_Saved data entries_
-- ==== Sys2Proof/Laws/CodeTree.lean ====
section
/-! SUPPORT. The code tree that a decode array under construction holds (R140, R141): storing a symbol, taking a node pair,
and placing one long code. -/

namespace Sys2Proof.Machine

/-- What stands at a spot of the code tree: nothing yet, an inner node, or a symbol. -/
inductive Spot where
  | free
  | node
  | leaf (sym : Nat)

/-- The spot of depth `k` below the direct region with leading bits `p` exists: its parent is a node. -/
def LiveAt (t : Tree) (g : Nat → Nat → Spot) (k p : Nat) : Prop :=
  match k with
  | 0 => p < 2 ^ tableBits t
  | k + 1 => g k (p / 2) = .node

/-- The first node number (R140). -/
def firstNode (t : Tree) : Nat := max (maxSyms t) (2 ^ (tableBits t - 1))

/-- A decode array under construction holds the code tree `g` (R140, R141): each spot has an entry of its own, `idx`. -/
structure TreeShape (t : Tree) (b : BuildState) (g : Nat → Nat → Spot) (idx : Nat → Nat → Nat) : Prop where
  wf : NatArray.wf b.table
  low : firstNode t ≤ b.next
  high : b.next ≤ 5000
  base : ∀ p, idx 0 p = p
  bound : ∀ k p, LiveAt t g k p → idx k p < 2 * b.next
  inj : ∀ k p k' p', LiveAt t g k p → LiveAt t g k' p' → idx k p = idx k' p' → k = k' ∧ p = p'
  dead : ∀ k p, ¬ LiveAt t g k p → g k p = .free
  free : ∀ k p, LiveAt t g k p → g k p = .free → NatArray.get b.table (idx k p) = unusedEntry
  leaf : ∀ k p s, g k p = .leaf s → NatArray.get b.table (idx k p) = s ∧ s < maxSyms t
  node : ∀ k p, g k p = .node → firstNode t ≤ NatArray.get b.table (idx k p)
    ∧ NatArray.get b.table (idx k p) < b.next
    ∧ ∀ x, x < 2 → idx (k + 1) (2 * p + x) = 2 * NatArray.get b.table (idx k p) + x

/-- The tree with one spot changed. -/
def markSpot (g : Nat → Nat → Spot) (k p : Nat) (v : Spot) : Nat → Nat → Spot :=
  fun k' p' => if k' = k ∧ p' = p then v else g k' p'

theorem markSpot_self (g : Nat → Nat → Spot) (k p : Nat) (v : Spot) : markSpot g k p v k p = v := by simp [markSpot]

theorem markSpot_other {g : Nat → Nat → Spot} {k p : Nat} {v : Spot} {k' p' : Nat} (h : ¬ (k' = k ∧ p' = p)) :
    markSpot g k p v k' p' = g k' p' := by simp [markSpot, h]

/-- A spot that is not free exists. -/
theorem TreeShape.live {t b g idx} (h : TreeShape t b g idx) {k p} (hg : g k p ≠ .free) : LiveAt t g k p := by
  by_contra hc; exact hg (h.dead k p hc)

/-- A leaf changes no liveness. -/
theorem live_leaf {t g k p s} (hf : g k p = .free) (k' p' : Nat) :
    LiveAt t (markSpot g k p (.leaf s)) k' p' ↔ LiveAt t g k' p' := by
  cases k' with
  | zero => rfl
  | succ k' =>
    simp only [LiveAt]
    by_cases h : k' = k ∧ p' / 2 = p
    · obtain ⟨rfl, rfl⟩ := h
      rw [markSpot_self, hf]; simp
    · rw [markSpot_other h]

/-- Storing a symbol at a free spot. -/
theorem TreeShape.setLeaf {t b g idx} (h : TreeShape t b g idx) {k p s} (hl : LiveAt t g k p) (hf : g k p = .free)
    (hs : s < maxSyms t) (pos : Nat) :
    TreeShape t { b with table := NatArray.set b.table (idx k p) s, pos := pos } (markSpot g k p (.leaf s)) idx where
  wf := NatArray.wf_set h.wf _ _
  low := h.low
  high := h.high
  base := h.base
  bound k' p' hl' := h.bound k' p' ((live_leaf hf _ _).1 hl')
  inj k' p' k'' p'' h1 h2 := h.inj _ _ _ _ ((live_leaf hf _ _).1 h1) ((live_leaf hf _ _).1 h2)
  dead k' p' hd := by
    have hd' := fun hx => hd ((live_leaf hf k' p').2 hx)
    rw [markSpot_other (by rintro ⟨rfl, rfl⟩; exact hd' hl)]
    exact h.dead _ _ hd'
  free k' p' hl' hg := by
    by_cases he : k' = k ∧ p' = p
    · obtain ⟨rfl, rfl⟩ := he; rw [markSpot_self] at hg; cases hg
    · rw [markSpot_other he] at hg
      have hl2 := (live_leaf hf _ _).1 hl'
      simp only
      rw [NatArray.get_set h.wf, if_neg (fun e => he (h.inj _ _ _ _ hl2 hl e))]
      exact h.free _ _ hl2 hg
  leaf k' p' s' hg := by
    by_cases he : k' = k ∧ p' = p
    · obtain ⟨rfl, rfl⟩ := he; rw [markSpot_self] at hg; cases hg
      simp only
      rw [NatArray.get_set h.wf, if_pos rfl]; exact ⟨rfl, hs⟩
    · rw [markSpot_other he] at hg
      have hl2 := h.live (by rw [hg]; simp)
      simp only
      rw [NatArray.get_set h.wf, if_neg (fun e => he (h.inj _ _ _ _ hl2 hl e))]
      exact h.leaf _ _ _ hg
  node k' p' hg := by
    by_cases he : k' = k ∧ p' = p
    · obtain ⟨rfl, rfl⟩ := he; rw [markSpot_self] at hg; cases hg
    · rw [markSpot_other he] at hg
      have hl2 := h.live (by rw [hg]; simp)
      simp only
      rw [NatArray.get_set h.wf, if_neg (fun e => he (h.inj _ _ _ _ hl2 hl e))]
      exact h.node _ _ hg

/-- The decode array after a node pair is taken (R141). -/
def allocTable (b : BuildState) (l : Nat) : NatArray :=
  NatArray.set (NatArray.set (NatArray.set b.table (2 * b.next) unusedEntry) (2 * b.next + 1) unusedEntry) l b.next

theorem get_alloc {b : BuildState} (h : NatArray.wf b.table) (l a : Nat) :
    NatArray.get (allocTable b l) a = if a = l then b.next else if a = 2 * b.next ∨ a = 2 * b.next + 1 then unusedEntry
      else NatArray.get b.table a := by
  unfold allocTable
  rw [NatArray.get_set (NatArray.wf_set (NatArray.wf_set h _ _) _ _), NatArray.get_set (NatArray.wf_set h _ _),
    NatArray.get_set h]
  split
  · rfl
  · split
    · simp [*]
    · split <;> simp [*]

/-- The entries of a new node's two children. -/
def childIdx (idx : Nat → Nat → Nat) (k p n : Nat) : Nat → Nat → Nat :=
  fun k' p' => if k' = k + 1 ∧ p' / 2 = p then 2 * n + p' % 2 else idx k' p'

_What the exercise asks_
Please copy, exactly and with nothing else, the lines above beginning at the line that has "rw [markSpot_other h]" and ending with the line that has "taken (R141). -/".

_Answer to this exercise_
    · rw [markSpot_other h]

/-- Storing a symbol at a free spot. -/
theorem TreeShape.setLeaf {t b g idx} (h : TreeShape t b g idx) {k p s} (hl : LiveAt t g k p) (hf : g k p = .free)
    (hs : s < maxSyms t) (pos : Nat) :
    TreeShape t { b with table := NatArray.set b.table (idx k p) s, pos := pos } (markSpot g k p (.leaf s)) idx where
  wf := NatArray.wf_set h.wf _ _
  low := h.low
  high := h.high
  base := h.base
  bound k' p' hl' := h.bound k' p' ((live_leaf hf _ _).1 hl')
  inj k' p' k'' p'' h1 h2 := h.inj _ _ _ _ ((live_leaf hf _ _).1 h1) ((live_leaf hf _ _).1 h2)
  dead k' p' hd := by
    have hd' := fun hx => hd ((live_leaf hf k' p').2 hx)
    rw [markSpot_other (by rintro ⟨rfl, rfl⟩; exact hd' hl)]
    exact h.dead _ _ hd'
  free k' p' hl' hg := by
    by_cases he : k' = k ∧ p' = p
    · obtain ⟨rfl, rfl⟩ := he; rw [markSpot_self] at hg; cases hg
    · rw [markSpot_other he] at hg
      have hl2 := (live_leaf hf _ _).1 hl'
      simp only
      rw [NatArray.get_set h.wf, if_neg (fun e => he (h.inj _ _ _ _ hl2 hl e))]
      exact h.free _ _ hl2 hg
  leaf k' p' s' hg := by
    by_cases he : k' = k ∧ p' = p
    · obtain ⟨rfl, rfl⟩ := he; rw [markSpot_self] at hg; cases hg
      simp only
      rw [NatArray.get_set h.wf, if_pos rfl]; exact ⟨rfl, hs⟩
    · rw [markSpot_other he] at hg
      have hl2 := h.live (by rw [hg]; simp)
      simp only
      rw [NatArray.get_set h.wf, if_neg (fun e => he (h.inj _ _ _ _ hl2 hl e))]
      exact h.leaf _ _ _ hg
  node k' p' hg := by
    by_cases he : k' = k ∧ p' = p
    · obtain ⟨rfl, rfl⟩ := he; rw [markSpot_self] at hg; cases hg
    · rw [markSpot_other he] at hg
      have hl2 := h.live (by rw [hg]; simp)
      simp only
      rw [NatArray.get_set h.wf, if_neg (fun e => he (h.inj _ _ _ _ hl2 hl e))]
      exact h.node _ _ hg

/-- The decode array after a node pair is taken (R141). -/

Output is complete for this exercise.